(Beginning of Extracted data)
/-- The effect of a result on the tile, and the conditions its landing raises. -/
def Tile.apply (t : Tile) (cx : Cx) (p : Payload) : Tile × Fpst :=
  let reg (f : Regs → Regs) : Tile × Fpst := (t.modCtx cx (·.mapRegs f), 0)
  match p with
  | .scalar c v => (t.modCtx cx fun x => x.putSqueue c (x.squeue c ++ [v]), 0)
  | .vector c v => (t.putVqueue cx c (t.vqueue cx c ++ [v]), 0)
  | .row q v => ({ t with rq := wr t.rq q (rd t.rq q [] ++ [v]) }, 0)
  | .latch rows => ({ t with latch := t.latch ++ rows }, 0)
  | .pred n b => reg (·.putPred n b)
  | .mask m v => reg (·.putMask m v)
  | .maskBit m i b => reg fun r => r.putMask m
      (if b then r.getMask m ||| (1#64 <<< i) else r.getMask m &&& ~~~(1#64 <<< i))
  | .select m => reg fun r => { r with sel := m }
  | .beat r z int n v =>
    let a := beatLand (t.accRow r) z int n v
    (t.putAcc r a.1, a.2)
  | .weight pl r tag ws => ({ t with planes := wr t.planes pl (aput (rd t.planes pl []) r ⟨tag, ws⟩) }, 0)
  | .hadamard pl order =>
    let tag := if order = 16 then 0x10 else if order = 32 then 0x11 else 0x12
    ({ t with planes := wr t.planes pl ((List.range 64).map fun r => (r, ⟨tag, []⟩)) }, 0)
  | .planes => ({ t with active := 1 - t.active }, 0)
  | .sys n v => (t.sysWrite cx n v, 0)
  | .me n v => reg (·.putMe n v)
  | .window w p e => reg fun r => { r with win := wr r.win w (p, e) }
  | .loop n count ls le sup => reg (loopSet n fun _ => ⟨count, sup, ls, le⟩)
  | .carry k v => reg fun r => { r with co := wr r.co k v }
  | .check _ => (t, 0)
  | .status => (t, 0)

/-- What the landings of one issued cycle have done so far: the tile, the pushes held by QOVF, the queues found
full, the cause's detail (R52), the checks that differ, the commands of R340 and R183 that have landed. -/
structure Landing where
  tile : Tile
  held : List Res := []
  full : List (Bool × Nat) := []
  qovf : Option (Res × Dword) := none
  checks : List Res := []
  late : List (Nat × Dword) := []
  deriving DecidableEq, Repr

/-- Raises a result's sticky status (R26) and lowers ol where the result counts there (R18). -/
def Landing.finish (l : Landing) (cx : Cx) (r : Res) (fp : Fpst) : Landing :=
  { l with tile := l.tile.modCtx cx fun c =>
      { c with regs := { c.regs with fpst := c.regs.fpst ||| r.fp ||| fp }, ol := if r.ol then c.ol - 1 else c.ol } }

def Landing.hold (l : Landing) (cx : Cx) (q : Bool × Nat) (r : Res) : Landing :=
  { l with held := l.held ++ [{ r with rem := 0 }], full := q :: l.full,
           qovf := l.qovf.or (some (r, queueInfo q.1 q.2 (l.tile.held cx q.1 q.2))) }

/-- One result lands (R16, R52, R161). -/
def Landing.one (l : Landing) (cx : Cx) (r : Res) : Landing :=
  match r.pay with
  | .check _ => { l with checks := l.checks ++ [r] }
  | .latch rows =>
    let room := if l.full.contains (true, 30) then 0 else 8 - l.tile.latch.length
    let l := { l with tile := { l.tile with latch := l.tile.latch ++ rows.take room } }
    if rows.length ≤ room then l.finish cx r 0
    else l.hold cx (true, 30) { r with pay := .latch (rows.drop room) }
  | p =>
    match p.queue with
    | some q =>
      if l.full.contains q || decide (depth q.1 q.2 ≤ l.tile.held cx q.1 q.2) then l.hold cx q r
      else
        let a := l.tile.apply cx p
        Landing.finish { l with tile := a.1 } cx r a.2
    | none =>
      let a := l.tile.apply cx p
      let late := match p with
        | .sys 0x200 v => l.late ++ [(0x200, v)]
        | .sys 0x032 v => l.late ++ [(0x032, v)]
        | _ => l.late
      Landing.finish { l with tile := a.1, late := late } cx r a.2

/-- The landings of a context's next issued cycle: every result in flight comes one cycle nearer, and those that
are due land in the order of R52; no push enters a queue of `full`. -/
def Tile.land (t : Tile) (cx : Cx) (full : List (Bool × Nat) := []) : Landing :=
  let c := t.ctx cx
  let due := c.inflight.filter fun r => r.rem ≤ 1
  let rest := (c.inflight.filter fun r => 1 < r.rem).map fun r => { r with rem := r.rem - 1 }
  due.foldl (fun l r => l.one cx r) { tile := t.putCtx cx { c with inflight := rest }, full := full }

/-- Some of the due results of a context land ahead of the others: the landing, and the results still in flight, those that
have found their queue full with count 0. -/
def Tile.landSome (t : Tile) (cx : Cx) (now : Res → Bool) : Landing × List Res :=
  (t.ctx cx).inflight.foldl (fun (l, kept) r =>
    if r.rem ≤ 1 && now r then
      let k := l.one cx r
      (k, kept ++ k.held.drop l.held.length)
    else (l, kept ++ [r])) ({ tile := t }, [])

/-- A datum is late: a result due in the next issued cycle still waits for it (R28 cause 1). -/
def Ctx.late (c : Ctx) : Bool := c.inflight.any fun r => decide (r.rem ≤ 1) && r.await.isSome

/-! ### The replay buffer (R331 to R333) -/

/-- A descriptor word (R331). -/
def descWord (kind rem dkind dnum slot nw : Nat) : Dword :=
  BitVec.ofNat 64 (kind + rem % 256 * 16 + dkind * 2 ^ 12 + dnum % 4096 * 2 ^ 16 + slot % 8 * 2 ^ 28 + nw * 2 ^ 32)

/-- The first data word of an array result, which says its form (R173, log 12): the kind of its landing and two
parameters. -/
def formWord (kind a b : Nat) : Dword := BitVec.ofNat 64 (kind + 256 * a + 65536 * b)

/-- DKIND, DNUM and the data words of a result (R331, R173). -/
def Payload.entry : Payload → Nat × Nat × List Dword
  | .scalar c v => (0, if c < 32 then c else c - 8, [v])
  | .vector c v => (1, c, vecWords v)
  | .row q v => (2, q, vecWords v)
  | .latch rows => (3, 0, rows.flatMap vecWords)
  | .pred p b => (4, p, [BitVec.ofNat 64 (b2n b)])
  | .mask m v => (5, m, [v])
  | .maskBit m i b => (5, m, [BitVec.ofNat 64 (b2n b), BitVec.ofNat 64 i])
  | .select m => (5, 8, [BitVec.ofNat 64 m.toNat])
  | .beat r z int n v => (6, r, formWord (b2n z + 2 * b2n int) n 0 :: (vecWords v).take (n / 2))
  | .weight pl r tag ws => (7, r, formWord 0 pl tag :: ws.map fun w => w.setWidth 64)
  | .hadamard pl order => (7, 0, [formWord 1 pl order])
  | .planes => (7, 0, [formWord 2 0 0])
  | .sys n v => (8, n, [v])
  | .me n v => (9, n, [v])
  | .window w p e => (10, w, [BitVec.ofNat 64 (p.toNat + b2n e * 128)])
  | .loop n count ls le sup =>
    (8, 0x20 + 3 * n, [BitVec.ofNat 64 (count.toNat + b2n sup * 2 ^ 32), ls, le])
  | .carry k v => (11, k, [v])
  | .check d => (8, 0x012, [d])
  | .status => (8, 0x006, [])

/-- The entry of a result in flight (R331). -/
def Res.toEntry (r : Res) : REnt :=
  let (k, n, d) := r.pay.entry
  { desc := descWord 2 r.rem k n r.slot d.length, data := d, pay := some r.pay, fp := r.fp, pc := r.pc, ol := r.ol,
    await := r.await, frame := r.frame, seq := r.seq }

/-- The entry of a captured operation (R331): its slot word and the operand words it had read. -/
def SlotRec.toEntry (c : SlotRec) (rem : Nat) : REnt :=
  { desc := descWord 4 rem 0 0 c.slot (1 + c.ops.length), data := c.word.setWidth 64 :: c.ops, lits := c.lits, pc := c.pc }

/-- The captured operation that an entry holds. -/
def REnt.toSlot (e : REnt) : SlotRec where
  word := (e.data.headD 0).setWidth 32
  lits := e.lits
  slot := (fld e.desc 28 3).toNat
  pc := e.pc
  ops := (e.data.drop 1).take (descNw e.desc - 1)

/-- What a result entry does when it lands: what the capture kept, or what its words say. -/
def REnt.payload (e : REnt) : Payload :=
  match e.pay with
  | some p => p
  | none =>
    let n := (fld e.desc 16 12).toNat
    let d := e.data.take (descNw e.desc)
    let v := d.headD 0
    match (fld e.desc 12 4).toNat with
    | 0 => .scalar n v
    | 1 => .vector n (vecOfWords d)
    | 2 => .row n (vecOfWords d)
    | 3 => .latch ((List.range (d.length / 32)).map fun k => vecOfWords (d.drop (32 * k)))
    | 4 => .pred n (bit v 0)
    | 5 =>
      if d.length = 2 then .maskBit n (d.getD 1 0).toNat (bit v 0)
      else if n = 8 then .select (fld v 0 3) else .mask n v
    | 6 => .beat (n % 1024) (bit v 0) (bit v 1) (fld v 8 8).toNat (vecOfWords (d.drop 1))
    | 7 => match (fld v 0 8).toNat with
      | 0 => .weight (fld v 8 1).toNat (n % 64) (fld v 16 4).toNat ((d.drop 1).map fun w => w.setWidth 32)
      | 1 => .hadamard (fld v 8 1).toNat (fld v 16 8).toNat
      | _ => .planes
    | 8 =>
      if d.length = 3 then .loop (if n = 0x20 then 0 else 1) (fld v 0 32) (d.getD 1 0) (d.getD 2 0) (bit v 32)
      else .sys n v
    | 9 => .me n v
    | 10 => .window n (fld v 0 7) (bit v 7)
    | 11 => .carry n v
    | _ => .status

/-- Results in the order in which they land; results of one cycle keep their order (R331). -/
def insertRes (r : Res) : List Res → List Res
  | [] => [r]
  | a :: l => if r.rem < a.rem then r :: a :: l else a :: insertRes r l
def sortRes (l : List Res) : List Res := l.foldl (fun acc r => insertRes r acc) []

/-- Entries by rising slot. -/
def insertSlot (e : REnt) : List REnt → List REnt
  | [] => [e]
  | a :: l => if fld e.desc 28 3 < fld a.desc 28 3 then e :: a :: l else a :: insertSlot e l

def Payload.isCheck : Payload → Bool
  | .check _ => true
  | _ => false

/-- An obstacle whose wait is a restartable fault that the hardware services: SEGA or KVP (R25, R334). -/
def Obstacle.serviced : Obstacle → Bool
  | .absent _ | .page _ _ _ => true
  | .append _ _ | .range | .walk => false

/-- The entry of a delayed access (R280, R333): it keeps the remaining count of its landing. -/
def Delayed.toEntry (d : Delayed) (l : List Res) : REnt :=
  match l.find? fun r => r.await == some d.id with
  | some r => { d.cap.toEntry r.rem with pay := some r.pay, fp := r.fp, ol := r.ol, await := some d.id,
                                         seq := r.seq, why := some d.why, org := d.org }
  | none => { d.cap.toEntry 0 with await := some d.id, why := some d.why, org := d.org }

/-- The entry of a slot that raises a cause (R331). -/
def Raised.toEntry (r : Raised) : REnt := r.cap.toEntry r.rem

/-! ### Taking a trap (R324) and returning from one (R88) -/

/-- DS, DLEFT, ANUL, EDT0 and EDT1 of the position that issues next (R87). -/
def Pos.frame (p : Pos) (f : Frame) : Frame :=
  let ts := [p.t1, p.t2].filterMap id
  { f with
    ds := BitVec.ofNat 2 ts.length
    edt0 := (ts[0]?.map (·.addr)).getD 0
    edt1 := (ts[1]?.map (·.addr)).getD 0
    dleft := if p.t1.isSome then 1 else if p.t2.isSome then 2 else BitVec.ofNat 2 (min p.annul 2)
    anul := p.annul ≠ 0 }

/-- What is captured beside the faulting operations: the results in flight as they stand for the position at which
issue continues, waits and serviced accesses (R32, R107, R280). -/
def Ctx.captured (c : Ctx) (ops : List REnt) (flight : List Res) : List REnt × List Res :=
  let serviced := c.delayed.filter fun d => d.why.serviced
  let waits := match c.wait with
    | some w => [w.2.toEntry 0]
    | none => []
  let own := (c.remake ++ ops ++ waits ++ serviced.map fun d => d.toEntry flight).foldl (fun l e => insertSlot e l) []
  (own,
   sortRes (flight.filter fun r => !r.pay.isCheck && !serviced.any fun d => r.await == some d.id))

/-- Trap entry (R324). `ops` are the faulting operations, `flight` the results in flight with the remaining counts
of R333, `pos` of the context is position j. -/
def Ctx.enter (c : Ctx) (cx : Cx) (evec : Dword) (cause slot : Nat) (einfo epc : Dword) (ops : List REnt)
    (flight : List Res) : Ctx :=
  let (own, results) := c.captured ops flight
  let site := (ops.find? fun e => fld e.desc 28 3 == BitVec.ofNat 3 slot).map fun e => einfoSite cause ((e.data.headD 0).setWidth 32)
  let frozen := c.wait.isSome || c.delayed.any fun d => d.why.serviced
  { c with
    replay := { desc := descWord 1 0 0 0 0 1, data := [c.pos.pc] } :: own ++ results.map Res.toEntry
    checks := c.checks ++ flight.filter fun r => r.pay.isCheck
    inflight := []
    remake := []
    wait := none
    delayed := c.delayed.filter fun d => !d.why.serviced
    kept := c.kept ++ c.faults
    faults := []
    frame := { c.pos.frame c.frame with
      cause := BitVec.ofNat 11 (cause % 256 + slot % 8 * 256)
      einfo := einfo
      epc := epc
      pmode := c.frame.mode
      mode := true
      ie := false
      ctx := cx = .s
      frozen := frozen
      emap := site.getD 4 }
    pos := { pc := evec, entry := true } }

/-- The causes of R329 by their codes. -/
def Cause.illi : Nat := 0x01
def Cause.illb : Nat := 0x02
def Cause.qovf : Nat := 0x03
def Cause.qund : Nat := 0x04
def Cause.sega : Nat := 0x05
def Cause.segb : Nat := 0x06
def Cause.segu : Nat := 0x07
def Cause.fmt : Nat := 0x08
def Cause.race : Nat := 0x09
def Cause.view : Nat := 0x0A
def Cause.kvh : Nat := 0x0B
def Cause.kvp : Nat := 0x0C
def Cause.xlat : Nat := 0x0D
def Cause.zpiv : Nat := 0x0E
def Cause.npd : Nat := 0x0F
def Cause.zdiag : Nat := 0x10
def Cause.ebusy : Nat := 0x11
def Cause.abheld : Nat := 0x12
def Cause.resid : Nat := 0x13
def Cause.chk : Nat := 0x14
def Cause.specfx : Nat := 0x15
def Cause.unit : Nat := 0x16
def Cause.setbig : Nat := 0x17
def Cause.priv : Nat := 0x18
def Cause.trap : Nat := 0x19
def Cause.brk : Nat := 0x1A
def Cause.intr : Nat := 0x20
def Cause.mchk : Nat := 0x21

/-- The task ends faulted with a cause once its counters have fallen (R319): the context issues nothing more, and its
accesses that have not been made leave os. -/
def Ctx.fail (c : Ctx) (cause : Nat) : Ctx :=
  let c := c.uncount c.replay
  { c with life := .faulted cause, inflight := [], replay := [], wait := none, delayed := [], remake := []
           os := c.os - BitVec.ofNat 8 (c.delayed.filter fun d => d.cap.isStore).length }

/-- MCHK (R328, R360, R363): the task ends faulted; the log holds the detail word of R330 over the cause. -/
def State.mchk (s : State) (t : Nat) (cx : Cx) (src inner : Nat) : State :=
  (s.modCtx t cx (·.fail Cause.mchk)).logEvent (Cause.mchk + 256 * (src + 256 * inner)) (t * 2 + cx.num)

/-- A cause poisons a speculative lane (R298): it issues nothing more until the settle, and no other fault of it is
delivered. -/
def Ctx.poison (c : Ctx) : Ctx :=
  { c with lane := c.lane.map fun l => { l with poisoned := true }, inflight := [], wait := none, delayed := [],
           remake := [], faults := [], kept := [] }

/-- The context belongs to a lane (R288). -/
def Ctx.inLane (c : Ctx) (l : Lane) : Bool := c.lane.any fun x => x.loop == l.loop && x.lane == l.lane && x.guess == l.guess

/-- The record of a lane changes for all its contexts (R288). -/
def State.modLane (s : State) (l : Lane) (f : Lane → Lane) : State :=
  { s with tiles := s.tiles.map fun x => if x.2.p.inLane l then (x.1, { x.2 with p := { x.2.p with lane := x.2.p.lane.map f } }) else x }

/-- Every context of a speculative lane stops with the one that met the fault, and the cause is logged (R298). -/
def State.poisonLane (s : State) (l : Lane) (cause t : Nat) : State :=
  State.logEvent { s with tiles := s.tiles.map fun x => if x.2.p.inLane l then (x.1, { x.2 with p := x.2.p.poison }) else x }
    0x298 (cause * 4096 + t)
(End of Extracted data)
## Required work
Reproduce the lines above, beginning at the line with "insertRes r l" and stopping after the line with "a :: insertSlot e l", exactly as they are.

## Expected answer
  | a :: l => if r.rem < a.rem then r :: a :: l else a :: insertRes r l
def sortRes (l : List Res) : List Res := l.foldl (fun acc r => insertRes r acc) []

/-- Entries by rising slot. -/
def insertSlot (e : REnt) : List REnt → List REnt
  | [] => [e]
  | a :: l => if fld e.desc 28 3 < fld a.desc 28 3 then e :: a :: l else a :: insertSlot e l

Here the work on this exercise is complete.